Site Reliability Engineering (SRE) Group Leader
About The Position
Coralogix is a modern, full-stack observability platform transforming how businesses process and understand their data. Our unique architecture powers in-stream analytics without reliance on expensive indexing or hot storage. We specialize in comprehensive monitoring of logs, metrics, trace and security events with features such as APM, RUM, SIEM, Kubernetes monitoring and more, all enhancing operational efficiency and reducing observability spend by up to 70%.
We are seeking a Site Reliability Engineering (SRE) Group Leader to join our fast-paced and dynamic environment. As the Site Reliability Engineering (SRE) Group Leader, you will be at the forefront of ensuring the availability, stability, and performance of Coralogix's production platform. You will lead three specialized teams focusing on production availability and stability, observability, and production insights, while maintaining 99.9% uptime and ensuring immediate response to production issues.This role requires deep expertise in cloud technologies, Kubernetes, and the observability ecosystem. You'll work collaboratively across teams, setting objectives, defining metrics, and driving measurable improvements in platform reliability.
Key Responsibilities
- Production Reliability: Ensure the platform achieves and maintains 99.9% uptime by implementing robust SRE practices.

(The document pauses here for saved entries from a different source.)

theorem execMma_ctl (c : Nat) (q : Stream) (s : State) : keepsO s.ctl (execMma c q s) := by
  unfold execMma
  repeat' first
    | with_reducible rfl
    | with_reducible refine keepsO_next ?_
    | with_reducible refine (State.runOp_ctl ..).trans ?_

theorem execMmaAcc_ctl (c : Nat) (q : Stream) (s : State) : keepsO s.ctl (execMmaAcc c q s) := by
  unfold execMmaAcc
  repeat' first
    | with_reducible rfl
    | with_reducible refine keepsO_next ?_
    | with_reducible refine (State.runOp_ctl ..).trans ?_

theorem execMmaWg_ctl (c : Nat) (q : Stream) (s : State) : keepsO s.ctl (execMmaWg c q s) := by
  unfold execMmaWg
  repeat' first
    | with_reducible rfl
    | with_reducible refine keepsO_next ?_
    | with_reducible refine (State.runOp_ctl ..).trans ?_

theorem execMmaAccWg_ctl (c : Nat) (q : Stream) (s : State) : keepsO s.ctl (execMmaAccWg c q s) := by
  unfold execMmaAccWg
  repeat' first
    | with_reducible rfl
    | with_reducible refine keepsO_next ?_
    | with_reducible refine (State.runOp_ctl ..).trans ?_

theorem execAccLoad_ctl (c : Nat) (q : Stream) (s : State) : keepsO s.ctl (execAccLoad c q s) := by
  unfold execAccLoad
  repeat' first
    | with_reducible rfl
    | with_reducible refine keepsO_next ?_
    | with_reducible refine (State.runOp_ctl ..).trans ?_

theorem execDrain_ctl (c : Nat) (q : Stream) (s : State) : keepsO s.ctl (execDrain c q s) := by
  unfold execDrain
  repeat' first
    | with_reducible rfl
    | with_reducible refine keepsO_next ?_
    | with_reducible refine (State.runOp_ctl ..).trans ?_

theorem execDrainAdd_ctl (c : Nat) (q : Stream) (s : State) : keepsO s.ctl (execDrainAdd c q s) := by
  unfold execDrainAdd
  repeat' first
    | with_reducible rfl
    | with_reducible refine keepsO_next ?_
    | with_reducible refine (State.runOp_ctl ..).trans ?_

theorem execRowSum_ctl (c : Nat) (q : Stream) (s : State) : keepsO s.ctl (execRowSum c q s) := by
  unfold execRowSum
  repeat' first
    | with_reducible rfl
    | with_reducible refine keepsO_next ?_
    | with_reducible refine (State.runOp_ctl ..).trans ?_

theorem execRowMax_ctl (c : Nat) (q : Stream) (s : State) : keepsO s.ctl (execRowMax c q s) := by
  unfold execRowMax
  repeat' first
    | with_reducible rfl
    | with_reducible refine keepsO_next ?_
    | with_reducible refine (State.runOp_ctl ..).trans ?_

theorem execRowSumsq_ctl (c : Nat) (q : Stream) (s : State) : keepsO s.ctl (execRowSumsq c q s) := by
  unfold execRowSumsq
  repeat' first
    | with_reducible rfl
    | with_reducible refine keepsO_next ?_
    | with_reducible refine (State.runOp_ctl ..).trans ?_

theorem execRowFn_ctl (c : Nat) (q : Stream) (s : State) : keepsO s.ctl (execRowFn c q s) := by
  unfold execRowFn
  repeat' first
    | with_reducible rfl
    | with_reducible refine keepsO_next ?_
    | with_reducible refine (State.runOp_ctl ..).trans ?_

theorem execSoftmax_ctl (c : Nat) (q : Stream) (s : State) : keepsO s.ctl (execSoftmax c q s) := by
  unfold execSoftmax
  repeat' first
    | with_reducible rfl
    | with_reducible refine keepsO_next ?_
    | with_reducible refine (State.runOp_ctl ..).trans ?_

theorem execSoftmaxBwd_ctl (c : Nat) (q : Stream) (s : State) : keepsO s.ctl (execSoftmaxBwd c q s) := by
  unfold execSoftmaxBwd
  repeat' first
    | with_reducible rfl
    | with_reducible refine keepsO_next ?_
    | with_reducible refine (State.runOp_ctl ..).trans ?_

theorem execNorm_ctl (c : Nat) (q : Stream) (s : State) : keepsO s.ctl (execNorm c q s) := by
  unfold execNorm
  repeat' first
    | with_reducible rfl
    | with_reducible refine keepsO_next ?_
    | with_reducible refine (State.runOp_ctl ..).trans ?_

theorem execNormBwd_ctl (c : Nat) (q : Stream) (s : State) : keepsO s.ctl (execNormBwd c q s) := by
  unfold execNormBwd
  repeat' first
    | with_reducible rfl
    | with_reducible refine keepsO_next ?_
    | with_reducible refine (State.runOp_ctl ..).trans ?_

theorem execVadd_ctl (c : Nat) (q : Stream) (s : State) : keepsO s.ctl (execVadd c q s) := by
  unfold execVadd
  repeat' first
    | with_reducible rfl
    | with_reducible refine keepsO_next ?_
    | with_reducible refine (State.runOp_ctl ..).trans ?_

theorem execVsub_ctl (c : Nat) (q : Stream) (s : State) : keepsO s.ctl (execVsub c q s) := by
  unfold execVsub
  repeat' first
    | with_reducible rfl
    | with_reducible refine keepsO_next ?_
    | with_reducible refine (State.runOp_ctl ..).trans ?_

theorem execVmul_ctl (c : Nat) (q : Stream) (s : State) : keepsO s.ctl (execVmul c q s) := by
  unfold execVmul
  repeat' first
    | with_reducible rfl
    | with_reducible refine keepsO_next ?_
    | with_reducible refine (State.runOp_ctl ..).trans ?_

theorem execVmad_ctl (c : Nat) (q : Stream) (s : State) : keepsO s.ctl (execVmad c q s) := by
  unfold execVmad
  repeat' first
    | with_reducible rfl
    | with_reducible refine keepsO_next ?_
    | with_reducible refine (State.runOp_ctl ..).trans ?_

theorem execVmax_ctl (c : Nat) (q : Stream) (s : State) : keepsO s.ctl (execVmax c q s) := by
  unfold execVmax
  repeat' first
    | with_reducible rfl
    | with_reducible refine keepsO_next ?_
    | with_reducible refine (State.runOp_ctl ..).trans ?_

theorem execVmin_ctl (c : Nat) (q : Stream) (s : State) : keepsO s.ctl (execVmin c q s) := by
  unfold execVmin
  repeat' first
    | with_reducible rfl
    | with_reducible refine keepsO_next ?_
    | with_reducible refine (State.runOp_ctl ..).trans ?_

- Incident Response: Oversee immediate response to any production issues, ensuring timely resolution and minimizing downtime.
- Strategic Leadership: Lead and mentor three teams specializing in production availability, observability, and production insights, fostering a culture of accountability and collaboration.
- Cloud and Kubernetes Expertise: Drive optimization and reliability improvements using cloud technologies, Kubernetes, and Kubernetes operators.
- Observability Leadership: Develop and enhance observability solutions, ensuring comprehensive monitoring, alerting, and actionable insights across production systems.
- Data-Driven Decision-Making: Leverage production insights and metrics to drive system optimization and improvements.
- Cross-Team Collaboration: Partner with engineering, product, and support teams to align on priorities, objectives, and deliverables for production excellence.
Requirements
- Production Focus: Extensive experience managing large-scale production systems with a focus on maintaining high availability (≥99.9%).
- Incident Management Expertise: Proven ability to manage incident response processes and ensure rapid resolution of production issues.
- Observability Knowledge: Strong understanding of observability tools like Prometheus, Grafana, OpenTelemetry, and the broader observability ecosystem.
- Leadership Skills: Proven ability to manage and scale engineering teams, with experience leading multiple teams or groups.
- OKR Experience: Ability to define objectives, measure performance, and drive results through OKR frameworks.
- Problem-Solving Skills: Demonstrated expertise in troubleshooting and optimizing distributed systems and cloud environments.
- Collaboration Skills: Strong ability to work across teams and departments, aligning technical efforts with organizational goals.
Preferred Qualifications:
- Experience in companies within the observability domain (e.g., Datadog, New Relic, Sumologic).
- Familiarity with incident management tools (PagerDuty, OpsGenie, etc.) and chaos engineering practices.
- Background in designing and implementing SLOs for production systems.
- Experience optimizing systems for high-throughput and low-latency workloads.
Cultural Fit
We’re seeking candidates who are hungry, humble, and smart. Coralogix fosters a culture of innovation and continuous learning, where team members are encouraged to challenge the status quo and contribute to our shared mission. If you thrive in dynamic environments and are eager to shape the future of observability solutions, we’d love to hear from you.
Coralogix is an equal opportunity employer and encourages applicants from all backgrounds to apply.